EXERCISE BRIEF
In the data below, find every line with the word "completion" and copy it.

MATERIAL PROVIDED
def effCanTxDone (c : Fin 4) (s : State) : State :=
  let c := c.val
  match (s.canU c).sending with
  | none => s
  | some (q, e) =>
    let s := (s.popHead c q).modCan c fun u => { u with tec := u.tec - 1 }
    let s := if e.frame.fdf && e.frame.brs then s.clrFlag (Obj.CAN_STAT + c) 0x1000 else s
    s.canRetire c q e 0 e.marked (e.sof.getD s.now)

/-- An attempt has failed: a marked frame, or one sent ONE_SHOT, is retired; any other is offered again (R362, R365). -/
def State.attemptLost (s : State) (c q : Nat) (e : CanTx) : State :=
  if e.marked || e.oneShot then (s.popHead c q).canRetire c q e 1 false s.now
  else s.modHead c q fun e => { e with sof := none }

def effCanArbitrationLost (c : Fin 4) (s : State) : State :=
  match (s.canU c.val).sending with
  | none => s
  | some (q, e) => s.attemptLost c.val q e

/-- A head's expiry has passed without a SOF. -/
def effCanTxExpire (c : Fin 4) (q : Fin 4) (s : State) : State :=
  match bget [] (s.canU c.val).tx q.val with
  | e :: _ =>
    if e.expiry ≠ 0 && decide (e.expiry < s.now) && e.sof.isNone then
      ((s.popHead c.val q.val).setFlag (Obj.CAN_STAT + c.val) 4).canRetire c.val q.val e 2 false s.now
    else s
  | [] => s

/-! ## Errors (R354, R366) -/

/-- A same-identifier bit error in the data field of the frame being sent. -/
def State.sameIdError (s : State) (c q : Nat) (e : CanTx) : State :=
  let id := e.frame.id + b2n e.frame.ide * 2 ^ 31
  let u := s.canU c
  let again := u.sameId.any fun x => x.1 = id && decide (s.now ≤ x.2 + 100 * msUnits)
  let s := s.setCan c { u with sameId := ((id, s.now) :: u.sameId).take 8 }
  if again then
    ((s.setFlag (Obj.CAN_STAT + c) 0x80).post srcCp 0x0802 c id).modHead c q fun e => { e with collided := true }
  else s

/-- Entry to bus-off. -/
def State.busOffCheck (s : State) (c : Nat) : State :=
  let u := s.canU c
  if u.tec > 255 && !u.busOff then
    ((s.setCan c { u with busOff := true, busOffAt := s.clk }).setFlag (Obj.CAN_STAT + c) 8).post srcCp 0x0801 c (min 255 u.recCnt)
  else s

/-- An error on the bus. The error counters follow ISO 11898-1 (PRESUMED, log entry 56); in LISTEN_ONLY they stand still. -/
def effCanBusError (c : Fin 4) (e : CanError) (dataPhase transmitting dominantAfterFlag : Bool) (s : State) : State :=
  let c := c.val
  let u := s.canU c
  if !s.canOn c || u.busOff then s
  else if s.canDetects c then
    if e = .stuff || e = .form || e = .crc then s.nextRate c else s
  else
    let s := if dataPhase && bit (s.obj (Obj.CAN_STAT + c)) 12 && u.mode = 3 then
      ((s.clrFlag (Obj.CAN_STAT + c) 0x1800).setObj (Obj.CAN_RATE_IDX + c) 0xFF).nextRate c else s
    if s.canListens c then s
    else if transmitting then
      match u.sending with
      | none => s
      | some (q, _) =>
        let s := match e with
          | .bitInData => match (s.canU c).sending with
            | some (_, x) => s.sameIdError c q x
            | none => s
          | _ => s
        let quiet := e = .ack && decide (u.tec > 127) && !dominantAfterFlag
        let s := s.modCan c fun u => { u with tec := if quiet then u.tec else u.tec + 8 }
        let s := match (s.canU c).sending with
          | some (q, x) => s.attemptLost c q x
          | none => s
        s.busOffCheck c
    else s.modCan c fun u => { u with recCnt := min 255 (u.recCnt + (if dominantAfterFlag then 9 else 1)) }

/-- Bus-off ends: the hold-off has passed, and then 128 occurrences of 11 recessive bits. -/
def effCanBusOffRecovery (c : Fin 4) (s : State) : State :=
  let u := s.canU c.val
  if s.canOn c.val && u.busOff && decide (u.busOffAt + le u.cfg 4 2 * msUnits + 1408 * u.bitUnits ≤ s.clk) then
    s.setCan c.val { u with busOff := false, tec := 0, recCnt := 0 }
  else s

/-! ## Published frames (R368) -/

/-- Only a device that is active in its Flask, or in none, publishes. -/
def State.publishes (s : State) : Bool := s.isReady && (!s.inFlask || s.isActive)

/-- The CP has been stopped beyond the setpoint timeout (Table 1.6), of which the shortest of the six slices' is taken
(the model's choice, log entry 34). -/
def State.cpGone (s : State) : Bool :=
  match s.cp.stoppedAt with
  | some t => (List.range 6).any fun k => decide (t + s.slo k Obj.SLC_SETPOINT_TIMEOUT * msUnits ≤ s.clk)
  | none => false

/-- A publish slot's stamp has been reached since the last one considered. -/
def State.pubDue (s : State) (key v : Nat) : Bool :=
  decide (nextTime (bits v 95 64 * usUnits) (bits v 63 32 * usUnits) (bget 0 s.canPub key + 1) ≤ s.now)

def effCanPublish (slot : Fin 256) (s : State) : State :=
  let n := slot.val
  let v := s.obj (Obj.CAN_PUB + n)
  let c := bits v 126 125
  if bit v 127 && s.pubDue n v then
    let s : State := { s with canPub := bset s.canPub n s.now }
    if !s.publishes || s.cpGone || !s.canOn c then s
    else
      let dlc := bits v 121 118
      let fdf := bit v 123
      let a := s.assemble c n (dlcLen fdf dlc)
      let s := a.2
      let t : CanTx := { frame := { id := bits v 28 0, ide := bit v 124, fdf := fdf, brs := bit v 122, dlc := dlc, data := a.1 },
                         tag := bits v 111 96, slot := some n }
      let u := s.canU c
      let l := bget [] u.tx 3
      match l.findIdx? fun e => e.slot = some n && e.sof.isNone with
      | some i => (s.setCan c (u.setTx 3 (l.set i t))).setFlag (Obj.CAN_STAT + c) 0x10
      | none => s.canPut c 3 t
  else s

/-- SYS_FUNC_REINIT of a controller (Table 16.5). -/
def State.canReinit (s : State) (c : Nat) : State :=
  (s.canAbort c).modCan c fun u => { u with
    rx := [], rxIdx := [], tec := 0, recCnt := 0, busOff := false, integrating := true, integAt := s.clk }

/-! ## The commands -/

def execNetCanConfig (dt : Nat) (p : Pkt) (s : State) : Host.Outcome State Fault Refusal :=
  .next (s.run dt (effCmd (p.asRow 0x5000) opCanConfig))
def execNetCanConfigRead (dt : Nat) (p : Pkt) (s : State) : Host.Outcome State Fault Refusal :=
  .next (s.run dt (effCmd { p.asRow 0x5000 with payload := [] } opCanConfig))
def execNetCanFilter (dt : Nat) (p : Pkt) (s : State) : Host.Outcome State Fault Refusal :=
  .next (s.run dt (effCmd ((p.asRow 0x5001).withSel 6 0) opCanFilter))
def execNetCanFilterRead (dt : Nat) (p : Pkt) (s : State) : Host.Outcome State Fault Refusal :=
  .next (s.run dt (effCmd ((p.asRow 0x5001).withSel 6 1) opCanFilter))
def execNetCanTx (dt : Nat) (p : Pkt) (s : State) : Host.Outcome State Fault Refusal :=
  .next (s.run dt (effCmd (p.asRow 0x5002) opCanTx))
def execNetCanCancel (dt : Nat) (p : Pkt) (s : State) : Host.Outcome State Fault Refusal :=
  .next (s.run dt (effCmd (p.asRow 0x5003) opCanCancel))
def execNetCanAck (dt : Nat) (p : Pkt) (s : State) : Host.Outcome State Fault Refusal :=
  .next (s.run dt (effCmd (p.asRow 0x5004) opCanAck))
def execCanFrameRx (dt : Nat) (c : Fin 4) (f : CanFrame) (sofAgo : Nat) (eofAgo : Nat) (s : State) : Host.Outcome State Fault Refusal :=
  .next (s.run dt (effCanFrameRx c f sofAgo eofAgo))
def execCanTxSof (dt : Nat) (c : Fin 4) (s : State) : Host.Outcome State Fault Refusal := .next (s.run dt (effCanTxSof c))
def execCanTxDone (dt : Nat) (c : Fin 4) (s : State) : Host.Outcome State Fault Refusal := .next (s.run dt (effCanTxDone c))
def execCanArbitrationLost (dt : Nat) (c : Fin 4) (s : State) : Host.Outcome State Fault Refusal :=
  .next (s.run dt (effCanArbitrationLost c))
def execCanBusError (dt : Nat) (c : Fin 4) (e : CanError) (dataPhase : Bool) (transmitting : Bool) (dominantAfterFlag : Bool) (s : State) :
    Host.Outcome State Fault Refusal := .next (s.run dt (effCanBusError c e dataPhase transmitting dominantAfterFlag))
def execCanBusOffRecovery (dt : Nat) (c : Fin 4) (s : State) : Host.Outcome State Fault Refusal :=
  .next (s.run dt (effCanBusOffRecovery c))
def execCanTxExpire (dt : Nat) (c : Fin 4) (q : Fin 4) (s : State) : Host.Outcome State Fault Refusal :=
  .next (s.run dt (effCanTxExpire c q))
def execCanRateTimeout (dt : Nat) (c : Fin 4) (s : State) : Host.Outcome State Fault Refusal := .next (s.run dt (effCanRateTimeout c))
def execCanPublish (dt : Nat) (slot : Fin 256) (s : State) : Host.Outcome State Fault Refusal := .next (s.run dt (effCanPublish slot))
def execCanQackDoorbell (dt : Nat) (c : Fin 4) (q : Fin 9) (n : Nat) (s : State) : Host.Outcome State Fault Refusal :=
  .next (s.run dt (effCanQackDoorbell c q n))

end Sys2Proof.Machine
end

---

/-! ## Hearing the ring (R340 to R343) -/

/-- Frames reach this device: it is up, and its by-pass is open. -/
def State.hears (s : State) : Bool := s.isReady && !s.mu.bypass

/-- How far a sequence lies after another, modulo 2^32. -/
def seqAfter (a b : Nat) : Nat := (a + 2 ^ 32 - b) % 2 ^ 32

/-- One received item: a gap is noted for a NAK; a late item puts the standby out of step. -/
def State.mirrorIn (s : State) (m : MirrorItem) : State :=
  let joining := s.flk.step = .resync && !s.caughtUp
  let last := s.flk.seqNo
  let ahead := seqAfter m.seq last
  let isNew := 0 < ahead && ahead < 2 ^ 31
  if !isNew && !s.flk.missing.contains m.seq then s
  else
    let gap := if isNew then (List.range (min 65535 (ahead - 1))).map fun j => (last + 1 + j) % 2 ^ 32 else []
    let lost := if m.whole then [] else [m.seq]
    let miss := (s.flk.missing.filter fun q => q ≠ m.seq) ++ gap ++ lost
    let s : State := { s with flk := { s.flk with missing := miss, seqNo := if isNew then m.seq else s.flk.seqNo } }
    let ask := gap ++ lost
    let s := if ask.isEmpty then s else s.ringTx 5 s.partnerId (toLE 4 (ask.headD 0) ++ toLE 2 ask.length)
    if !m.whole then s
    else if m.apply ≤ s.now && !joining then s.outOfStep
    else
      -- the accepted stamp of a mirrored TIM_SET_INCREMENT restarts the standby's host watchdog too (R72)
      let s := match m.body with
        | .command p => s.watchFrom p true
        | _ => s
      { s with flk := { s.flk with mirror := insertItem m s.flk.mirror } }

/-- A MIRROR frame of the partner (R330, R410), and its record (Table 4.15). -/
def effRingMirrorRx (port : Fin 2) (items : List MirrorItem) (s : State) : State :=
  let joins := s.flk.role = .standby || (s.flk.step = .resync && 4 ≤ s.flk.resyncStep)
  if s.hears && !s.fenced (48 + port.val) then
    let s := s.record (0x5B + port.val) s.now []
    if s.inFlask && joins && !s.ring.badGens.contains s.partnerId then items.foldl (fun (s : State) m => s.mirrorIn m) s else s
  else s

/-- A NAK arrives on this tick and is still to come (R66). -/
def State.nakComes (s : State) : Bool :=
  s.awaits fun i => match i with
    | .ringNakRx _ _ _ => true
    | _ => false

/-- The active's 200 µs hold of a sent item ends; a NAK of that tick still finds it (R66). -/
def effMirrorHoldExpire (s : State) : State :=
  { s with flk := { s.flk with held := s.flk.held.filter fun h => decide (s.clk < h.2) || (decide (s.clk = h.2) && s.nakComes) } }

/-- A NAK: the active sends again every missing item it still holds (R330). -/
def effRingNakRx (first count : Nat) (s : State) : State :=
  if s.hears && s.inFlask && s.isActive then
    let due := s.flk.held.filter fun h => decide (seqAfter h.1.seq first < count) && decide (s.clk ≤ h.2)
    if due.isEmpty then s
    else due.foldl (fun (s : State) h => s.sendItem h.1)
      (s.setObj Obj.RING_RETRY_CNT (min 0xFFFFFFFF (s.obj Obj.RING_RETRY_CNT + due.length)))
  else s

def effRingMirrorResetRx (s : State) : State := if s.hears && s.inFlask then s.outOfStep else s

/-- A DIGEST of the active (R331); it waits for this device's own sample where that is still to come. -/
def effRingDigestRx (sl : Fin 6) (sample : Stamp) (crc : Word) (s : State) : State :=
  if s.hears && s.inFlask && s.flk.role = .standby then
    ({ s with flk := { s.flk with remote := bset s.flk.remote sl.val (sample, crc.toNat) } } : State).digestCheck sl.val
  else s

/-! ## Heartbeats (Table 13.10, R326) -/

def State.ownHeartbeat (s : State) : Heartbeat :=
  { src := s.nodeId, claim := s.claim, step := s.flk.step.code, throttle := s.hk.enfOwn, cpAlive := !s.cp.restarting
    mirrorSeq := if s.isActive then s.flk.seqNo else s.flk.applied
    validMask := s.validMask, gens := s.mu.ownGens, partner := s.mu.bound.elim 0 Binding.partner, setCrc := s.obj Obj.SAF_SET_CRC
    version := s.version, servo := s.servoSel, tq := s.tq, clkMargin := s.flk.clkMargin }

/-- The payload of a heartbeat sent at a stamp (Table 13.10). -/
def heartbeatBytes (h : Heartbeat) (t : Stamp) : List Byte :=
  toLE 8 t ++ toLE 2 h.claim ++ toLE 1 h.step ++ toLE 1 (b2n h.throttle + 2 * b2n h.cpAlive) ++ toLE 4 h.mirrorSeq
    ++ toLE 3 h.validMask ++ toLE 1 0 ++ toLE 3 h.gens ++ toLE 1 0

--

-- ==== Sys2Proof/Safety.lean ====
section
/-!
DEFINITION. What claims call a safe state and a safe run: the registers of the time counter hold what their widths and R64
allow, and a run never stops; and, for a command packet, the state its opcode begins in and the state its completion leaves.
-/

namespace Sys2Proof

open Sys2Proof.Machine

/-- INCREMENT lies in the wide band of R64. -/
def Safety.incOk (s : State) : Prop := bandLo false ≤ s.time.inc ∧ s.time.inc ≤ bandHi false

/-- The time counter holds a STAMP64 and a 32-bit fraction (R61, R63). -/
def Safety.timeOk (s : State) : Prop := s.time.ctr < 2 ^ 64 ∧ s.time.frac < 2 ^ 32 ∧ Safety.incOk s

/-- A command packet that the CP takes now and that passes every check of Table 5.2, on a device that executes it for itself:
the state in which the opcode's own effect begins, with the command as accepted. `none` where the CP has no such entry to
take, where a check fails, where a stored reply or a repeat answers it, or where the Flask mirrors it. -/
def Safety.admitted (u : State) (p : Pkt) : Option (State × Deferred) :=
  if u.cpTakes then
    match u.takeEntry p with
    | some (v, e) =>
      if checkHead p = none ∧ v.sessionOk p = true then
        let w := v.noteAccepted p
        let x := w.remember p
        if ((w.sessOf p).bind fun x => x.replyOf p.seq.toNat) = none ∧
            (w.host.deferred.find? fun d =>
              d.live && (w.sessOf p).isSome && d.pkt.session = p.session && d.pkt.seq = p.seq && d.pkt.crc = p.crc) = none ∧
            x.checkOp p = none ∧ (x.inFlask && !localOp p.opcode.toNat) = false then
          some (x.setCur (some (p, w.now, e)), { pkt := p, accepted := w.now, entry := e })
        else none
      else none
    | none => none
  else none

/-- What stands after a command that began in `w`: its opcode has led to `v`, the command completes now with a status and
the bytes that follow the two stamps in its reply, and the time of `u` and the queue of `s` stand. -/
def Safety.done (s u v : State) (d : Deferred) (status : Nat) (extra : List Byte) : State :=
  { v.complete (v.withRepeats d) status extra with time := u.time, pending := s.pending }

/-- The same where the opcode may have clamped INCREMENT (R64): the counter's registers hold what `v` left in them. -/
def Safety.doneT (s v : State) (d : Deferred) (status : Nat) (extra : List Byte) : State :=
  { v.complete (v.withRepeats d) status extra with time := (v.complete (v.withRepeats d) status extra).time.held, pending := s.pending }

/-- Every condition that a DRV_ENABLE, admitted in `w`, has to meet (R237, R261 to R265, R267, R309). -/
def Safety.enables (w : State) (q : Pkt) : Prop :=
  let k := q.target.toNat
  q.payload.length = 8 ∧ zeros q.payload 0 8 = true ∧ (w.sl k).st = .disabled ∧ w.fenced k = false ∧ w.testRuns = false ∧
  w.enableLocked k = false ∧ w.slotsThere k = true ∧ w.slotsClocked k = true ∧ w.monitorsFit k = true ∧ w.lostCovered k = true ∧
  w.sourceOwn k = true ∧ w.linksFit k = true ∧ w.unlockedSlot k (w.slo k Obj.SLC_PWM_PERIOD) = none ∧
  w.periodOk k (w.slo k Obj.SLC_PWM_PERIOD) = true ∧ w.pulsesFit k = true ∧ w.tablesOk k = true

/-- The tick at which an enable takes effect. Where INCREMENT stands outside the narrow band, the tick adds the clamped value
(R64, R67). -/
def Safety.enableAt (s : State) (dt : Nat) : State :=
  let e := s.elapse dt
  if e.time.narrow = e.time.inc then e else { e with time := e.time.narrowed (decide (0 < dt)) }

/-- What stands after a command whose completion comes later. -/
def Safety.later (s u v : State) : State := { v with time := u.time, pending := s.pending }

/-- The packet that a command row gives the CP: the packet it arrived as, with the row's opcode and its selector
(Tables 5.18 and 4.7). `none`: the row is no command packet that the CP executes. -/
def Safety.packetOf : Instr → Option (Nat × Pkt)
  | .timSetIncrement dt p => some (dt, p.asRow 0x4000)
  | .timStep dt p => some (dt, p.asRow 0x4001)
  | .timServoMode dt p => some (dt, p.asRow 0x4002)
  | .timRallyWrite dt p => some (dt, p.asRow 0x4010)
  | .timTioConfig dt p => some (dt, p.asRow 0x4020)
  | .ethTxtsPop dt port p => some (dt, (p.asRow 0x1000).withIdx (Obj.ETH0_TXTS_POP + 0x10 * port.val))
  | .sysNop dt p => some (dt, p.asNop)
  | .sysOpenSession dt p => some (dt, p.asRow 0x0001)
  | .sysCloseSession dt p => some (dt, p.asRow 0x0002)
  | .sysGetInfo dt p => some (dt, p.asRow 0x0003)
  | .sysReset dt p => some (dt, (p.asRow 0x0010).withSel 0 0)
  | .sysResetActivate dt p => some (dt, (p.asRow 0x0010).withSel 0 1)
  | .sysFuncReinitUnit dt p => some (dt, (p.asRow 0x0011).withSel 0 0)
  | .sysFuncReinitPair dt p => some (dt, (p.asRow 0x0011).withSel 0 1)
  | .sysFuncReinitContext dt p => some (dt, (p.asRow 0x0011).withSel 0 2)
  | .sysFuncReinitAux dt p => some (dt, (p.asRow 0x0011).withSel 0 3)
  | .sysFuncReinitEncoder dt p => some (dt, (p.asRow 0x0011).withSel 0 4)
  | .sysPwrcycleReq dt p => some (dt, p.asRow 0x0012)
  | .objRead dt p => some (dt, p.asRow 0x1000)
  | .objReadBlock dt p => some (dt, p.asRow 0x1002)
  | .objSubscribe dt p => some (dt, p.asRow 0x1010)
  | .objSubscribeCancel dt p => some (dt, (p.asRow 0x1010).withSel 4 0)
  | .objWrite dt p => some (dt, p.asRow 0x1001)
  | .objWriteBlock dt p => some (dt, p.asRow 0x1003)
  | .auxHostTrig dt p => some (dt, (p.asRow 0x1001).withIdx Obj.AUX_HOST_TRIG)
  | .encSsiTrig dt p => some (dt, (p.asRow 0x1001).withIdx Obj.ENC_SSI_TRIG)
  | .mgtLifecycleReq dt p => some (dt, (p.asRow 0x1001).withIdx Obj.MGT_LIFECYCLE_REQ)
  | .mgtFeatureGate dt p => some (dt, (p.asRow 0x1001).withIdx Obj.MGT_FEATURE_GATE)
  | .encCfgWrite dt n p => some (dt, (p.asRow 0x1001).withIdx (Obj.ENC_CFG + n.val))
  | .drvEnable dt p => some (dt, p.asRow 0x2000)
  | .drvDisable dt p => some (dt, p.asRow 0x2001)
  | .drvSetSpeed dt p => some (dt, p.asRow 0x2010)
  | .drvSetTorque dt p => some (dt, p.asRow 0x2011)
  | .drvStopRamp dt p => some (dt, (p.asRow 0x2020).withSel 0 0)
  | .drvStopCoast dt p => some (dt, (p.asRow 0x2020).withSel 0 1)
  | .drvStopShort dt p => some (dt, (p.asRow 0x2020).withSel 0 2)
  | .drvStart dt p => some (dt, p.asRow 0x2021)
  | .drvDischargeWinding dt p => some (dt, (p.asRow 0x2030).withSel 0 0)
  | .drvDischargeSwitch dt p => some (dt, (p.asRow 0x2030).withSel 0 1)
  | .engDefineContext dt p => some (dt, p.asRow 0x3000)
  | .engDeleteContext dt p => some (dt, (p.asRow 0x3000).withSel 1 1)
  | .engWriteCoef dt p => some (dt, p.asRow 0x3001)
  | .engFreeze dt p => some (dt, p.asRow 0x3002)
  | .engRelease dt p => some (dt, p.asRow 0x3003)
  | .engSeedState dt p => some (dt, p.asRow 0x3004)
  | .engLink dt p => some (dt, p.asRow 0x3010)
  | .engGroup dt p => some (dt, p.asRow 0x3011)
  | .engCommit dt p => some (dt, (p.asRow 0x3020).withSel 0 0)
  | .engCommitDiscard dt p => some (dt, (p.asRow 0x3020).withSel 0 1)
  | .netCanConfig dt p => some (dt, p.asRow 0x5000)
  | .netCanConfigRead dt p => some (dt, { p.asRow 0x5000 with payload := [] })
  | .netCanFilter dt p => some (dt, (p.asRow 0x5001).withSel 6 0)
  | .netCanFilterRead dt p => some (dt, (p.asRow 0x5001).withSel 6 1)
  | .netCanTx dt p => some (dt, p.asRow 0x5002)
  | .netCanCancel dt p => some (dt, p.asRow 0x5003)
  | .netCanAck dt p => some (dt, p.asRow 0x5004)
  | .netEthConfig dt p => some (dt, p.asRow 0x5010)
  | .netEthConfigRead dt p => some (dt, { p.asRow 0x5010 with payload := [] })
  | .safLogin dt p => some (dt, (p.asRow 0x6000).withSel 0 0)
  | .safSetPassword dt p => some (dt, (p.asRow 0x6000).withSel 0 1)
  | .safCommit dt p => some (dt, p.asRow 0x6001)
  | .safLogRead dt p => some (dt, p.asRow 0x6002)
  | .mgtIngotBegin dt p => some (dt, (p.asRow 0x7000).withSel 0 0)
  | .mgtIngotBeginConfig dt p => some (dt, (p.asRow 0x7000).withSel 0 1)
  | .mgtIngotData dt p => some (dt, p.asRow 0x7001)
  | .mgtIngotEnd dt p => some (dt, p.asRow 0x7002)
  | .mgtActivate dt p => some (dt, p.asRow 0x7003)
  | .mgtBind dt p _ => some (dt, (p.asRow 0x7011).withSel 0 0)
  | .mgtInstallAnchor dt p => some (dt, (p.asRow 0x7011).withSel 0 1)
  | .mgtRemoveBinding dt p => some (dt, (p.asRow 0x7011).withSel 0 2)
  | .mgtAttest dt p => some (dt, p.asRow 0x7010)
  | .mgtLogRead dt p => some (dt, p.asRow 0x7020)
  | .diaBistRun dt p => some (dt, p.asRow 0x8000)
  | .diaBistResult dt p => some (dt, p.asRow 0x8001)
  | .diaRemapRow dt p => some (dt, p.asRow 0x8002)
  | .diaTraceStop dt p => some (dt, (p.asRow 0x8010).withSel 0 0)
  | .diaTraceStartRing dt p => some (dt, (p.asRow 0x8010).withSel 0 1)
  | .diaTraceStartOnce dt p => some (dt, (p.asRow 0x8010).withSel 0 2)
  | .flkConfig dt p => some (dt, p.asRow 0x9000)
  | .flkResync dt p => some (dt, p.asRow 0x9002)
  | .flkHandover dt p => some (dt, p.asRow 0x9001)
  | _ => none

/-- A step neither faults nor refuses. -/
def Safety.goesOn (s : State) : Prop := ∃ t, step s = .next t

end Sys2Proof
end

EXPECTED ANSWER
allow, and a run never stops; and, for a command packet, the state its opcode begins in and the state its completion leaves.
/-- What stands after a command whose completion comes later. -/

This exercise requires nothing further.